Мой отец вернулся в Америку на борту парохода «Милфорд» в начале апреля 1946 года, высадился в Сиэтле, где съел «маленький, жесткий, вкусный кусочек мяса, который назывался бифштексом», армейское последнее прости, потом поспешная демобилизация.
Последний серьезный приступ малярии начался у меня прямо в поезде, по дороге домой. Сперва жжение в глазах, потом озноб и жар. Моим соседом оказался сержант, который следовал в учебный лагерь Кэмп-Маккой в Висконсине для увольнения в запас. Он все вытаскивал из кармана какое-то письмо и принимался его читать. Я догадался, что вести там невеселые. Позже, когда малярия чуть отпустила, он рассказал мне, что его жена требует развода, потому что у нее теперь другой, а муж, дескать, сам во всем виноват. Попутчиком он был, прямо скажем, не самым приятным, да еще ему надо было выговориться. Последний вагон поезда заканчивался открытой платформой. Я уж не знаю, как мы там оказались, помню, как стояли, облокотившись на металлический поручень, и всматривались в остающийся позади западный горизонт. Тут сержант, уже не опасаясь посторонних ушей, вдруг заявил, что первым делом, как вернется домой, убьет жену.

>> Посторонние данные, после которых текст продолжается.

/-! ## setInflight -/

@[simp] theorem setInflight_regs (s : State) (l : List Cmd) : (s.setInflight l).regs = s.regs := rfl
@[simp] theorem setInflight_mem (s : State) (l : List Cmd) : (s.setInflight l).mem = s.mem := rfl
@[simp] theorem setInflight_upset (s : State) (l : List Cmd) : (s.setInflight l).upset = s.upset := rfl
@[simp] theorem setInflight_mc (s : State) (l : List Cmd) : (s.setInflight l).mc = s.mc := rfl
@[simp] theorem setInflight_clusters (s : State) (l : List Cmd) : (s.setInflight l).clusters = s.clusters := rfl
@[simp] theorem setInflight_gut (s : State) (l : List Cmd) : (s.setInflight l).gut = s.gut := rfl
@[simp] theorem setInflight_frame (s : State) (l : List Cmd) : (s.setInflight l).frame = s.frame := rfl
@[simp] theorem setInflight_course (s : State) (l : List Cmd) : (s.setInflight l).course = s.course := rfl
@[simp] theorem setInflight_tables (s : State) (l : List Cmd) : (s.setInflight l).tables = s.tables := rfl
@[simp] theorem setInflight_ylm (s : State) (l : List Cmd) : (s.setInflight l).ylm = s.ylm := rfl
@[simp] theorem setInflight_replay (s : State) (l : List Cmd) : (s.setInflight l).replay = s.replay := rfl
@[simp] theorem setInflight_host (s : State) (l : List Cmd) : (s.setInflight l).host = s.host := rfl
@[simp] theorem setInflight_pwr (s : State) (l : List Cmd) : (s.setInflight l).pwr = s.pwr := rfl
@[simp] theorem setInflight_sec (s : State) (l : List Cmd) : (s.setInflight l).sec = s.sec := rfl
@[simp] theorem setInflight_start (s : State) (l : List Cmd) : (s.setInflight l).start = s.start := rfl
@[simp] theorem setInflight_fab (s : State) (l : List Cmd) : (s.setInflight l).fab = s.fab := rfl
@[simp] theorem setInflight_upd (s : State) (l : List Cmd) : (s.setInflight l).upd = s.upd := rfl
@[simp] theorem setInflight_eth (s : State) (l : List Cmd) : (s.setInflight l).eth = s.eth := rfl
@[simp] theorem setInflight_sent (s : State) (l : List Cmd) : (s.setInflight l).sent = s.sent := rfl
@[simp] theorem setInflight_free (s : State) (l : List Cmd) : (s.setInflight l).free = s.free := rfl
@[simp] theorem setInflight_pending (s : State) (l : List Cmd) : (s.setInflight l).pending = s.pending := rfl
@[simp] theorem setInflight_rd (s : State) (l : List Cmd) (k : Reg) (m n : Nat) : (s.setInflight l).rd k m n = s.rd k m n := rfl
@[simp] theorem setInflight_get (s : State) (l : List Cmd) (k : Fld) (m n : Nat) : (s.setInflight l).get k m n = s.get k m n := rfl
@[simp] theorem setInflight_bit (s : State) (l : List Cmd) (k : Fld) (m n : Nat) : (s.setInflight l).bit k m n = s.bit k m n := rfl

/-! ## setQx -/

@[simp] theorem setQx_regs (s : State) (q : Nat) (x : QExtra) : (s.setQx q x).regs = s.regs := rfl
@[simp] theorem setQx_mem (s : State) (q : Nat) (x : QExtra) : (s.setQx q x).mem = s.mem := rfl
@[simp] theorem setQx_upset (s : State) (q : Nat) (x : QExtra) : (s.setQx q x).upset = s.upset := rfl
@[simp] theorem setQx_mc (s : State) (q : Nat) (x : QExtra) : (s.setQx q x).mc = s.mc := rfl
@[simp] theorem setQx_clusters (s : State) (q : Nat) (x : QExtra) : (s.setQx q x).clusters = s.clusters := rfl
@[simp] theorem setQx_gut (s : State) (q : Nat) (x : QExtra) : (s.setQx q x).gut = s.gut := rfl
@[simp] theorem setQx_frame (s : State) (q : Nat) (x : QExtra) : (s.setQx q x).frame = s.frame := rfl
@[simp] theorem setQx_course (s : State) (q : Nat) (x : QExtra) : (s.setQx q x).course = s.course := rfl
@[simp] theorem setQx_tables (s : State) (q : Nat) (x : QExtra) : (s.setQx q x).tables = s.tables := rfl
@[simp] theorem setQx_ylm (s : State) (q : Nat) (x : QExtra) : (s.setQx q x).ylm = s.ylm := rfl
@[simp] theorem setQx_replay (s : State) (q : Nat) (x : QExtra) : (s.setQx q x).replay = s.replay := rfl
@[simp] theorem setQx_host (s : State) (q : Nat) (x : QExtra) : (s.setQx q x).host = s.host := rfl
@[simp] theorem setQx_pwr (s : State) (q : Nat) (x : QExtra) : (s.setQx q x).pwr = s.pwr := rfl
@[simp] theorem setQx_sec (s : State) (q : Nat) (x : QExtra) : (s.setQx q x).sec = s.sec := rfl
@[simp] theorem setQx_start (s : State) (q : Nat) (x : QExtra) : (s.setQx q x).start = s.start := rfl
@[simp] theorem setQx_fab (s : State) (q : Nat) (x : QExtra) : (s.setQx q x).fab = s.fab := rfl
@[simp] theorem setQx_upd (s : State) (q : Nat) (x : QExtra) : (s.setQx q x).upd = s.upd := rfl
@[simp] theorem setQx_eth (s : State) (q : Nat) (x : QExtra) : (s.setQx q x).eth = s.eth := rfl
@[simp] theorem setQx_sent (s : State) (q : Nat) (x : QExtra) : (s.setQx q x).sent = s.sent := rfl
@[simp] theorem setQx_free (s : State) (q : Nat) (x : QExtra) : (s.setQx q x).free = s.free := rfl
@[simp] theorem setQx_pending (s : State) (q : Nat) (x : QExtra) : (s.setQx q x).pending = s.pending := rfl
@[simp] theorem setQx_rd (s : State) (q : Nat) (x : QExtra) (k : Reg) (m n : Nat) : (s.setQx q x).rd k m n = s.rd k m n := rfl
@[simp] theorem setQx_get (s : State) (q : Nat) (x : QExtra) (k : Fld) (m n : Nat) : (s.setQx q x).get k m n = s.get k m n := rfl
@[simp] theorem setQx_bit (s : State) (q : Nat) (x : QExtra) (k : Fld) (m n : Nat) : (s.setQx q x).bit k m n = s.bit k m n := rfl

end Sys2Proof.Laws
end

Помню, я опешил, и реакция моя была не столь аккуратно оформлена, как эти записи. Что все это значило: армейский выпендреж? розыгрыш? желание посмотреть на мою реакцию? Что мне делать, доносить на него? Я чувствовал потребность как-то обезопасить эту женщину и начал с того, что открыл глаза пошире и замахал руками. Да разве ж так можно? У нас в части недели не проходило, чтобы кто-нибудь из ребят не получил письмецо примерно такого же содержания. И что мы им говорили? Что нашего полку прибыло. Что их представят к награде за боевое ранение. Что тут больше ловить нечего, но баб на наш век хватит — это была известная армейская присказка. Я сказал сержанту, что он делает большую глупость. Когда поезд прибыл в Сент-Пол, мой попутчик решил, что сперва поедет к родителям, потом к замужней сестре, а с женой свидится попозже. Я, разумеется, никуда о нем не сообщил.
До Кэннон Фоллз он добирался автобусом. У его отца, моего деда, была смена в туберкулезном санатории «Минерал Спрингз», Лотта тоже уехала на работу в Саут-Сент-Пол. На автовокзале его встречали бабушка, дядя Фредрик и Рагнил Лунд.

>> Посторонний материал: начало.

/-! ### Training, fill and restore -/

theorem endS6_start (s : State) : s.endS6.start.rounds = s.start.rounds ∧ s.endS6.start.trained = s.start.trained ∧
    s.endS6.start.failed = s.start.failed := by
  unfold State.endS6
  split <;> exact ⟨rfl, rfl, rfl⟩

theorem endS6_mem (s : State) : s.endS6.mem = s.mem := by
  unfold State.endS6
  split <;> rfl

/-- The memories of a controller that are in training. -/
def inTraining (s : State) (ctl : Nat) : List Nat :=
  (ctlDevs ctl).filter (fun d => d ∈ s.start.full ∧ d ∉ s.start.dead ∧ d ∉ s.start.trained)

theorem channelTrainingRound_of_s5 (hstage : s.start.stage = 5) (ctl : Fin 24) (bad : List Nat) :
    exec (.channelTrainingRound ctl bad) s =
      .next ((inTraining s ctl).foldl (fun s d => s.trainDev ctl bad d) s).endS6 :=
  congrArg Host.Outcome.next (if_neg (not_not_intro hstage))

theorem ctlDevs_nodup : ∀ ctl : Fin 24, (ctlDevs ctl).Nodup := by decide

theorem stackFill_of_trained {dev : Fin 48} (hstage : s.start.stage = 5) (htrained : dev.val ∈ s.start.trained) :
    let lo := devBase dev
    let t : State := { s with
      mem := s.mem.filter (fun p => !(decide (lo ≤ p.1) && decide (p.1 < lo + windowSize)))
      upset := s.upset.filter (fun p => !(decide (lo ≤ p.1 * 64) && decide (p.1 * 64 < lo + windowSize)))
      start := { s.start with
        trained := s.start.trained.filter (fun d => decide (d ≠ dev.val))
        full := s.start.full.filter (fun d => decide (d ≠ dev.val)) } }
    exec (.stackFill dev) s = .next (t.enterService dev).endS6 :=
  congrArg Host.Outcome.next (if_neg (by simp [hstage, htrained]))

/-- The controller of a channel of the module, and its number there. -/
def chanCtl (chan : Nat) : Nat := if chan < 2048 then chan / 128 else 16 + (chan - 2048) / 16
def chanOfCtl (chan : Nat) : Nat := if chan < 2048 then chan % 128 else (chan - 2048) % 16
/-- The memory of a channel of the module. -/
def chanMem (chan : Nat) : Nat := chanDev (chanCtl chan) (chanOfCtl chan)

section
variable {chan : Fin 2176} (hstage : s.start.stage = 5) (hkept : chanMem chan ∉ s.start.full)
  (hout : s.inService / 2 ^ chanMem chan % 2 = 0)
include hstage hkept hout

theorem channelRestore_of_failed :
    exec (.channelRestore chan false) s =
      .next ((s.raise (ctlDie (chanCtl chan)) 0x0506 (s.memPayload (chanCtl chan) (chanOfCtl chan))).setStart
        { s.start with full := s.start.full ++ [chanMem chan] }) := by
  have hcond : ¬ (s.start.stage ≠ 5 ∨ chanMem chan ∈ s.start.full ∨ s.inService / 2 ^ chanMem chan % 2 = 1) := by
    simp [hstage, hkept, hout]
  exact congrArg Host.Outcome.next ((if_neg hcond).trans (if_neg Bool.false_ne_true))

/-- The first channel restored is not the last of its memory. -/
theorem channelRestore_of_first (hnone : s.start.restored = []) :
    exec (.channelRestore chan true) s = .next (s.setStart { s.start with restored := [chan.val] }) := by
  have hcond : ¬ (s.start.stage ≠ 5 ∨ chanMem chan ∈ s.start.full ∨ s.inService / 2 ^ chanMem chan % 2 = 1) := by
    simp [hstage, hkept, hout]
  refine congrArg Host.Outcome.next ((if_neg hcond).trans ((if_pos rfl).trans ?_))
  rw [hnone]
  refine if_neg fun hlen => ?_
  have hle : (if chanMem chan < 16 then 128 else 4) ≤ [chan.val].length := hlen ▸ List.length_filter_le ..
  rw [List.length_singleton] at hle
  split at hle <;> omega

end

/-! ### Services and readiness -/

theorem servicesStart_of_s7 (hstage : s.start.stage = 7) (hfirst : s.start.services = false) :
    exec .servicesStart s = .next (((((({ s with clusters := [] } : State).set F.HIF_CTRL_PERST_SCOPE
      (s.setting 2 1)).set F.HIF_CTRL_CXL_EN (s.setting 3 1)).set F.LDG_DKEY_KEY (s.setting 16 8))).setStart
        { s.start with services := true }) :=
  congrArg Host.Outcome.next (if_neg (by simp [hstage, hfirst]))

/-- The firmware of every die shows its version. -/
def versionsShown (s : State) (v : Nat) : State := (List.range 8).foldl (fun s d => s.set F.QP_FWVER_VERSION v d) s

/-- READY behind the versions: the stage, its record, and a trial image to be confirmed. -/
def madeReady (s : State) : State :=
  let s := s.setStart { s.start with stage := 8 }
  (s.raise 0 0x0102 (plAt 16 (s.rd .cfgMemstate 0 0).toNat)).confirmImage

theorem ready_eq (hstage : s.start.stage = 7) (hservices : s.start.services = true) :
    exec .ready s = .next (madeReady (versionsShown s.draw.2 (1 + s.draw.1.toNat % (2 ^ 32 - 1)))) :=
  congrArg Host.Outcome.next (if_neg (by simp [hstage, hservices]))

theorem versionsShown_get {v : Nat} (hv : v < 2 ^ 32) (s : State) (d : Fin 8) :
    (versionsShown s v).get F.QP_FWVER_VERSION d = v := by
  refine foldl_of_mem (a := d.val) (P := fun u : State => u.get F.QP_FWVER_VERSION d = v) (List.mem_range.2 d.isLt)
    (fun u => ?set) (fun u e he hne hu => ?keep) s
  case set => exact (get_set_self u F.QP_FWVER_VERSION v d 0 (by decide)).trans (Nat.mod_eq_of_lt hv)
  case keep =>
    have he8 : e < 8 := List.mem_range.1 he
    refine (get_set_of_ne u _ _ v e 0 d 0 ((regCode_ne_of_inst 0 ?_ ?_ fun _ => hne.symm) 0)).trans hu <;> omega

theorem versionsShown_bit {f : Fld} (hf : f.reg ≠ .qpFwver) (s : State) (v : Nat) :
    (versionsShown s v).mem = s.mem ∧ (versionsShown s v).bit f = s.bit f := by
  have honly : OnlyRegs [.qpFwver] s (versionsShown s v) :=
    foldl_onlyRegs _ (fun u d => set_onlyRegs (by decide) u v d 0) s
  exact ⟨honly.mem, honly.bit (by simpa using hf) 0 0⟩

theorem flashStart_keepsConfirm (s : State) : s.flashStart.start = s.start ∧ s.flashStart.sec.confirm = s.sec.confirm := by
  unfold State.flashStart
  split
  · split <;> exact ⟨rfl, rfl⟩
  · exact ⟨rfl, rfl⟩

theorem confirmImage_parts (s : State) : OnlyRegs [] s s.confirmImage ∧ s.confirmImage.start = s.start ∧
    (s.bit F.SEC_STATUS_TRIAL = true → s.confirmImage.sec.confirm = true) := by
  unfold State.confirmImage
  split
  next htrial =>
    refine ⟨(withSec_onlyRegs ..).trans (flashAdd_onlyRegs ..), (flashStart_keepsConfirm _).1,
      fun _ => (flashStart_keepsConfirm _).2⟩
  next hnone => exact ⟨.refl .., rfl, fun htrial => absurd htrial hnone⟩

Когда мать увидела, как я выхожу из автобуса, ей совершенно изменило самообладание. На нас оглядывались. Рагнил, которую я едва узнал, настолько она похудела, наблюдала за этой сценой с некоторым смущением. В облике Фредрика появилось что-то необычное, но что именно, я не мог уловить. За то время, что мы не виделись, он вырос на целую голову. В конце концов мы уселись в материн «форд» тридцать пятого года выпуска и поехали домой, где ничего не переменилось, только постройки пообветшали, в особенности амбар. Вот и все о моем возращении домой с войны.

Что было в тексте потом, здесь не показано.